Thursday, September 25, 2008

A different view on the bailout
My analysis suggests that Treasury Secretary Henry Paulson (a former investment banker, no less, not a trader) may pull off the mother of all trades, which could net a trillion dollars and maybe as much as $2.2 trillion -- yes, with a "t" -- for the United States Treasury.

Wouldn't that be wonderful. However, his analysis has a very big problem.

My models suggest that Fannie and Freddie, on the other hand, are a gold mine. For $2 billion in cash up front and some $200 billion in loan guarantees so far, the U.S. government now controls $5.4 trillion in mortgages and mortgage guarantees.

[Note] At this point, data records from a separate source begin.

-- ==== Sys2Proof/Machine/Boot.lean ====
section
/-! DEFINITION. The ROM's start-up and the mailbox services for start-up and update (R452 to R462). -/

namespace Sys2Proof.Machine

/-! Images and headers (R455, R456). -/

def slotBase (n : Nat) : Nat := if n = 0 then 0x10000 else 0x410000

/-- An image as its check leaves it: the code of R454 (0 good), VERSION, the bytes of its body and their CRC-32. -/
structure ImageCheck where
  code : Nat
  version : Nat
  len : Nat
  crc : Nat

/-- The check of R456 on an image read by `rd` (offset, length), under the key hash of the OTP. -/
def imageCheck (key : Option (BitVec 256)) (rd : Nat → Nat → List Byte) : ImageCheck :=
  let h := rd 0 192
  let at' := fun (o n : Nat) => (h.drop o).take n
  let len := leVal (at' 8 4)
  let bad := fun (c : Nat) => (⟨c, leVal (at' 4 4), len, leVal (at' 16 4)⟩ : ImageCheck)
  if leVal (at' 0 4) ≠ 0x4D49474D ∨ len < 4 ∨ 491520 < len ∨ len % 4 ≠ 0 ∨ len ≤ leVal (at' 12 4) then bad 3
  else
    let body := rd 512 len
    if crc32 body ≠ leVal (at' 16 4) then bad 3
    else match key with
      | none => bad 7
      | some k =>
        let digest := sha256 (at' 0 32 ++ body)
        if digest = beVal (at' 32 32) ∧ sha256 (at' 64 64) = k.toNat ∧
            ecdsaOk digest (beVal (at' 64 32)) (beVal (at' 96 32)) (beVal (at' 128 32)) (beVal (at' 160 32)) then bad 0
        else bad 4

/-- The check of a slot of the flash. -/
def State.slotCheck (s : State) (n : Nat) : ImageCheck := imageCheck s.boot.keyHash (fun o l => s.flashRd (slotBase n + o) l)

/-- A boot header (R455): HSEQ and PREF when it is valid. -/
def State.bootHeader (s : State) (k : Nat) : Option (Nat × Nat) :=
  let h := s.flashRd (0x1000 * k) 16
  if leVal (h.take 4) = 0x48424D54 ∧ crc32 (h.take 12) = leVal (h.drop 12) then
    some (leVal ((h.drop 4).take 4), (h.getD 8 0).toNat)
  else none

/-- The slot the headers name, if a header is valid: the greater HSEQ wins, header 0 on a tie. -/
def State.headerSlot (s : State) : Option Nat :=
  match s.bootHeader 0, s.bootHeader 1 with
  | some (a, p), some (b, q) => some ((if a < b then q else p) % 2)
  | some (_, p), none => some (p % 2)
  | none, some (_, q) => some (q % 2)
  | none, none => none

/-- A body goes into B32 from offset 0. -/
def State.loadB32 (s : State) (body : List Byte) : State :=
  (chunks 4 body).zipIdx.foldl (fun s e => s.sramWr 32 e.2 (BitVec.ofNat 32 (leVal e.1))) s

/-- The first bytes of B32. -/
def State.readB32 (s : State) (n : Nat) : List Byte :=
  (List.range (n / 4)).flatMap (fun i => leBytes 4 (s.sramRd 32 i).toNat)

/-- An image that passed its check is loaded. -/
def State.imageLoad (s : State) (body : List Byte) (c : ImageCheck) : State :=
  let s := s.loadB32 body
  { s with boot := { s.boot with img := some (c.len, c.crc, c.version) } }

def State.slotLoad (s : State) (n : Nat) (c : ImageCheck) : State :=
  let s := s.imageLoad (s.flashRd (slotBase n + 512) c.len) c
  { s with boot := { s.boot with slot := n } }

/-- The ROM reads the body of a slot into B32 before it checks it (R456): of a length that a body can have. -/
def State.bodyRead (s : State) (n : Nat) (c : ImageCheck) : State :=
  if 4 ≤ c.len ∧ c.len ≤ 491520 ∧ c.len % 4 = 0 then
    { s.loadB32 (s.flashRd (slotBase n + 512) c.len) with boot := { s.boot with img := none } }
  else s

/-! CHIP.BOOT_REASON (R454). -/

def bootFld (lo w : Nat) : Fld := ⟨Reg.CHIP_BOOT_REASON, lo, w⟩
def State.bootCode (s : State) (c : Nat) : State := s.put (bootFld 0 8) c
def State.slotCode (s : State) (n c : Nat) : State := s.put (bootFld (8 + 8 * n) 8) c

/-- A phase of the start-up begins. -/
def State.bootPhase (s : State) (p : Nat) : State :=
  ({ s.put (bootFld 24 1) (b2n (p == 4)) with boot := { s.boot with phase := p, since := s.now } } : State).ledFollow

/-- D10 and D11 are held OFF (R454, R459). -/
def State.dramHold (s : State) : State :=
  s.each [11, 10] (fun n s =>
    let s := s.domForce n domStOFF
    if s.domCur n = domStOFF then s else (s.dropSlot n).domEntered n domStOFF)

/-- D10 and D11 come ON for training. -/
def State.dramOn (s : State) : State :=
  s.each [10, 11] (fun n s =>
    let s := s.domForce n domStON
    if s.domCur n = domStON then s else s.domUp n false)

/-! The attempt count (R457, R458). -/

/-- The payload of a BOOT record. -/
def State.bootRecord (s : State) (tries : Nat) : NvNew :=
  ⟨1, 0, 0, none, leBytes 1 tries ++ leBytes 1 (s.fld (bootFld 0 8)) ++ leBytes 1 s.boot.slot ++ [0] ++
    leBytes 4 (s.rd Reg.AON_POWER_ON_MIN).toNat⟩

/-- A record of the ROM or the firmware is appended; while NV_WP_N is low it is refused (R434). -/
def State.ownRecord (s : State) (r : NvNew) : State :=
  if !s.nv.wpN then s.wpRefused
  else if s.flag Reg.NV_STATUS_READY then
    (if s.nvRoom [recordSize r.data.length] then s.nvAdd [.append r, .reclaim] else s.setFull)
  else { s with nv := { s.nv with todo := s.nv.todo ++ [.append r, .reclaim] } }

/-- TRIES of the BOOT record, 0 when there is none or NVC is not ready. -/
def State.nvTries (s : State) : Nat :=
  if s.flag Reg.NV_STATUS_READY then
    (match presentOf s.nv.recs 1 0 with
    | some r => ((s.recData ringBase r).getD 0 0).toNat
    | none => 0)
  else 0

/-- The count is set in AON and in the flash. -/
def State.setTries (s : State) (n : Nat) : State :=
  let s := s.wrN Reg.AON_BOOT_TRIES n
  s.ownRecord (s.bootRecord n)

/-- The ROM arms the watchdog at 1,000 ms before the firmware's first start (R453). -/
def State.wdogArm (s : State) : State := (s.put Reg.CTL_WDOG_PERIOD 1000).put Reg.CTL_WDOG_EN 1

/-- An attempt fails (R454): its code, D10 and D11 OFF, and the next attempt from step 3, which waits for HOSTLOAD again
with BOOT_SRC at 1 (R460). A tried image gives way to the committed slot (R461). -/
def State.bootFail (s : State) (code : Nat) : State :=
  if s.boot.trial then
    let n := (s.headerSlot).getD 0
    let c := s.slotCheck n
    let s := (s.put (bootFld 26 1) 1).coreRestart (s.fld Reg.CTL_STATE_CAUSE)
    let s : State := { s with boot := { s.boot with trial := false } }
    let s := s.slotCode n c.code
    if c.code = 0 then (s.slotLoad n c).bootPhase 2 else (s.bootCode c.code).dramHold.bootPhase 0
  else ((s.bootCode code).dramHold).bootPhase 0

/-- The slots in the order the ROM tries them (R455). -/
def State.slotOrder (s : State) : List Nat :=
  match s.headerSlot with
  | some p => [p, 1 - p]
  | none => [0, 1]

/-- Step 4 of an attempt (R453 to R456). -/
def State.bootImage (s : State) (jedec : Nat) : State :=
  if jedec = 0 ∨ jedec = 0xFFFFFF then s.bootFail 1
  else
    let (s, found) := s.slotOrder.foldl (fun (acc : State × Option (Nat × ImageCheck)) n =>
      match acc.2 with
      | some _ => acc
      | none =>
        let c := acc.1.slotCheck n
        ((acc.1.bodyRead n c).slotCode n c.code, if c.code = 0 then some (n, c) else none)) (s, none)
    match found with
    | some (n, c) =>
      let s := if s.headerSlot.isNone then s.put (bootFld 25 1) 1 else s
      (s.slotLoad n c).bootPhase 1
    | none =>
      -- with no valid header the cause is the header; else the last slot tried (log entry 27)
      let last := (s.slotOrder.getLast?).getD 0
      s.bootFail (if s.headerSlot.isNone then 2 else s.fld (bootFld (8 + 8 * last) 8))

/-- Whether the firmware or the ROM runs on the core. -/
def State.coreAlive (s : State) : Bool := s.coreRunning && s.domOn 1 && s.boot.phase != 0 && s.boot.phase != 1

/-- Whether the firmware runs, as it does from its start on. -/
def State.firmware (s : State) : Bool := s.coreAlive && (s.boot.phase == 2 || s.boot.phase == 3)

/-! The firmware's record of retired pages (R347, R438). -/

/-- The firmware records a page that has been retired, unless a record of it is there. -/
def State.recordRetired (s : State) (p : Nat) : State :=
  if s.firmware ∧ presentOf s.nv.recs 7 p = none then s.ownRecord ⟨7, p, 0, none, leBytes 8 s.timebase⟩ else s

/-- RETIRE_CMD, and its record when it takes a free page. -/
def State.retireWrite (s : State) (w : Word) : State :=
  let p := w.toNat % 32768
  let t := s.retireCmd w
  if s.pageState p = 0 ∧ t.pageState p = 2 then t.recordRetired p else t

/-- The copy of a page ends, and its record. -/
def State.copyDone (s : State) : State :=
  match s.mem.copies.find? (fun c => !c.ended) with
  | some c => s.copyEnds.recordRetired c.oldPage
  | none => s

/-- The pages of the records are retired again at a start-up, before any region is allocated (R347). -/
def State.retireAgain (s : State) : State :=
  if s.flag Reg.NV_STATUS_READY then
    s.each (((s.nv.recs.filter (·.typ == 7)).map (·.id)).eraseDups) (fun p s =>
      if (presentOf s.nv.recs 7 p).isSome then s.retireCmd (BitVec.ofNat 32 (p % 32768 + 2 ^ 31)) else s)
  else s

/-- DRAM training ends (step 5): `mask` has a bit for each operating point trained. -/
def State.dramTrained (s : State) (mask : Nat) : State :=
  if s.boot.phase ≠ 1 then s
  else if mask % 2 = 0 then s.bootFail 5
  else
    let s := s.dramOn.put Reg.MEMC_STATUS_TRAINED mask
    let mop := min 2 (s.fldA Reg.MEMC_CFG_MOP)
    let s := s.put Reg.MEMC_STATUS_MOP_ACTIVE (if bit mask mop then mop else 0)
    let s := s.wdogArm.put Reg.CTL_STATE_STATE 0
    (s.bootPhase 2).retireAgain

/-- The firmware writes BOOT_OK (R453, R458). -/
def State.bootOk (s : State) : State :=
  if s.boot.phase = 2 then
    let s := s.wrN Reg.AON_BOOT_TRIES 0
    let s := if s.nvTries = 0 then s else s.ownRecord (s.bootRecord 0)
    (({ s with boot := { s.boot with trial := false } } : State).bootPhase 3).retireAgain
  else s

/-- 10 s have passed since the firmware was started, without BOOT_OK (R453, R461). -/
def State.bootTimeout (s : State) : State :=
  if s.boot.phase = 2 then (s.advance (s.boot.since + 10000000 * ticksPerUs)).bootFail 6 else s

/-! The watchdog and restarts (R386). -/

/-- The watchdog expires (R386); during initialisation the attempt fails (R453). -/
def State.wdogExpires (s : State) : State :=
  if s.flag Reg.CTL_WDOG_EN ∧ s.domOn 1 ∧ s.fld Reg.CTL_STATE_STATE ≠ 2 ∧ (s.boot.phase = 2 ∨ s.boot.phase = 3) then
    let s := s.raise 9 0
    if s.boot.phase = 2 then (s.coreRestart 1).bootFail 6 else s.coreRestart 1
  else s

/-- The core runs again after a restart (R386): from the image in B32 when its CRC-32 holds, else from the active slot,
verified as at start-up. -/
def State.restarted (s : State) : State :=
  if s.fld Reg.CTL_STATE_STATE ≠ 1 then s
  else if 4 ≤ s.boot.phase ∨ s.boot.phase < 2 then s.coreRuns
  else
    let good := match s.boot.img with
      | some (n, crc, _) => crc32 (s.readB32 n) == crc
      | none => false
    if good then s.coreRuns
    else
      let c := s.slotCheck s.boot.slot
      let s := s.slotCode s.boot.slot c.code
      if c.code = 0 then (s.slotLoad s.boot.slot c).coreRuns else s.coreRuns.bootFail c.code

/-! Mailbox (R387, R460 to R462). -/

/-- The command in the mailbox, while it is being served by a core that runs. -/
def State.mboxCode (s : State) : Option Nat :=
  if s.flag Reg.CTL_RSP_BUSY && s.coreAlive then some (s.fld Reg.CTL_MBOX_CMD_CODE) else none

/-- The codes that are served: without firmware only those of R459 and R460. -/
def State.mboxKnows (s : State) (c : Nat) : Bool :=
  if s.firmware then [0, 1, 2, 0x10, 0x11, 0x12, 0x13, 0x14, 0x15, 0x40, 0x41, 0x42].contains c
  else [0, 1, 2, 0x10, 0x11].contains c

/-- A service of the mailbox: it runs when the command in progress has its code. -/
def State.mboxServe (s : State) (c : Nat) (f : State → State) : State :=
  if s.mboxCode = some c ∧ s.mboxKnows c then f s else s

def State.mboxArg (s : State) (i : Nat) : Nat := (s.rd (Reg.CTL_ARG i)).toNat
def State.setArg (s : State) (i n : Nat) : State := s.wrN (Reg.CTL_ARG i) n

/-- VERSION: the ROM's version is not given, nor a firmware version while none is loaded: free values (log entry 3). -/
def State.mboxVersion (s : State) : State :=
  let s := match s.boot.img with
    | some (_, _, v) => s.setArg 0 v
    | none => (s.wr (Reg.CTL_ARG 0) s.free).used
  (((s.wr (Reg.CTL_ARG 1) s.free).used).setArg 2 s.boot.slot).mboxEnd 0

/-- The bytes of an image in a bank. -/
def State.bankBytes (s : State) (b o n : Nat) : List Byte :=
  ((List.range ((n + 7) / 4)).flatMap (fun i => leBytes 4 (s.sramRd b (o / 4 + i)).toNat)).drop (o % 4) |>.take n

/-- HOSTLOAD. Where DRAM has not been trained, step 5 of R453 follows. -/
def State.mboxHostload (s : State) : State :=
  let b := s.mboxArg 0
  if b < 44 ∨ 47 < b ∨ s.bankOwner b ≠ ownHost ∨ !s.bankOn b then s.mboxEnd 2
  else
    let rd := fun o n => s.bankBytes b o n
    let c := imageCheck s.boot.keyHash rd
    if c.code ≠ 0 then (s.setArg 0 c.code).mboxEnd 6
    else
      let s := (s.imageLoad (rd 512 c.len) c).coreRestart (s.fld Reg.CTL_STATE_CAUSE)
      let s : State := { s with boot := { s.boot with trial := false } }
      if s.domOn 11 && s.fld Reg.MEMC_STATUS_TRAINED % 2 == 1 then s.wdogArm.bootPhase 2 else s.bootPhase 1

/-- REBOOT: a new boot from step 3. -/
def State.mboxReboot (s : State) : State :=
  let s := (s.setTries 0).mboxEnd 4
  ({ s with boot := { s.boot with trial := false, image := none, pawnDue := false } } : State).bootPhase 0

/-- The slot in ARG0, of a service that needs presence or does not. -/
def State.withSlot (s : State) (priv : Bool) (f : Nat → State → State) : State :=
  if priv && !s.presenceOpen then s.mboxEnd 5
  else if 1 < s.mboxArg 0 then s.mboxEnd 2
  else f (s.mboxArg 0) s

/-- The image of ACTIVATE is in its region, and waits for the boundary. -/
def State.activated (n : Nat) (s : State) (h len : Nat) : State :=
  { s with boot := { s.boot with image := some (h, len), slot := n } }

/-- ACTIVATE: the image goes to a region that the core allocates; the boundary starts it (R461). -/
def State.mboxActivate (s : State) : State :=
  s.withSlot true (fun n s =>
    if s.boot.image.isSome then s
    else
      s.coreStored 1 (State.activated n) (fun s => s.mboxEnd 6) (fun s =>
        let c := s.slotCheck n
        let s := s.slotCode n c.code
        if c.code ≠ 0 then (s.setArg 0 c.code).mboxEnd 6
        else
          s.withDram (fun s =>
            let bytes := s.flashRd (slotBase n) (512 + c.len)
            s.coreAlloc 1 (ceilDiv bytes.length 65536) false false
              (fun s h => s.coreStore 1 h bytes (State.activated n)) (fun s => s.mboxEnd 6))))

/-- A tried image is checked again and loaded, and the core restarts into it (R461). -/
def State.activateImage (s : State) (bytes : List Byte) : State :=
  let c := imageCheck s.boot.keyHash (fun o n => (bytes.drop o).take n)
  let s : State := { s.loaded with boot := { s.loaded.boot with image := none, trial := true } }
  let s := s.coreRestart (s.fld Reg.CTL_STATE_CAUSE)
  if c.code = 0 then (s.imageLoad ((bytes.drop 512).take c.len) c).bootPhase 2 else s.bootFail c.code

/-- The boundary after ACTIVATE (R461); an image whose load was aborted is no image. -/
def State.activateBoundary (s : State) : State :=
  match s.boot.image with
  | none => s
  | some (h, n) => if n = 0 then s.activateImage [] else s.coreLoad h 0 n State.activateImage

Fannie and Freddie each own around $800 million in mortgage loans, some of them already at discounted values. They also guarantee the credit-worthiness of another $2.2 trillion and $1.6 trillion in mortgage-backed securities. Held to maturity, they may be worth a lot more than Mr. Paulson paid for them. They're called distressed securities for a reason.

They are distressed because people are not making their mortgage payments. Consequently, the only way the government can recoup its investment is to foreclose on these people. What are the odds that the government is actually going to go around foreclosing on delinquent payers?

As an interesting aside, the government is buying something it already legally owns through the right of eminent domain.